◆ Exercise brief ◆
Scan the records below for the word "bitCountFits". Copy each line where it appears.
Top of Supplied material
-- ==== Sys2Proof/WellFormed.lean ====
section
/-! DEFINITION. Which commands a word can name. The one check is that format B's count fits its 5-bit field
(30_encoding.md R103); every slot and every byte can be encoded (R104, R105). -/

namespace Sys2Proof

/-- The bit count of format B fits bits 12:8 (30_encoding.md R103). Counts 17 to 31 can be encoded; the command
refuses them when it runs (R109). -/
def bitCountFits (n : Nat) : Bool := n < 32

/-- The command has an encoding. -/
def Instr.wf : Instr → Bool
  | .nop => true
  | .sreset => true
  | .bcLoad => true
  | .bcRead n => bitCountFits n
  | .bcReadX n => bitCountFits n
  | .bcAlign => true
  | .bcExt n => bitCountFits n
  | .htBuild _ _ => true
  | .htDecode _ _ => true
  | .idct => true
  | .sfInit => true
  | .sfPush _ => true

end Sys2Proof
end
Bottom of Supplied material
◆ Task result ◆
def bitCountFits (n : Nat) : Bool := n < 32
  | .bcRead n => bitCountFits n
  | .bcReadX n => bitCountFits n
  | .bcExt n => bitCountFits n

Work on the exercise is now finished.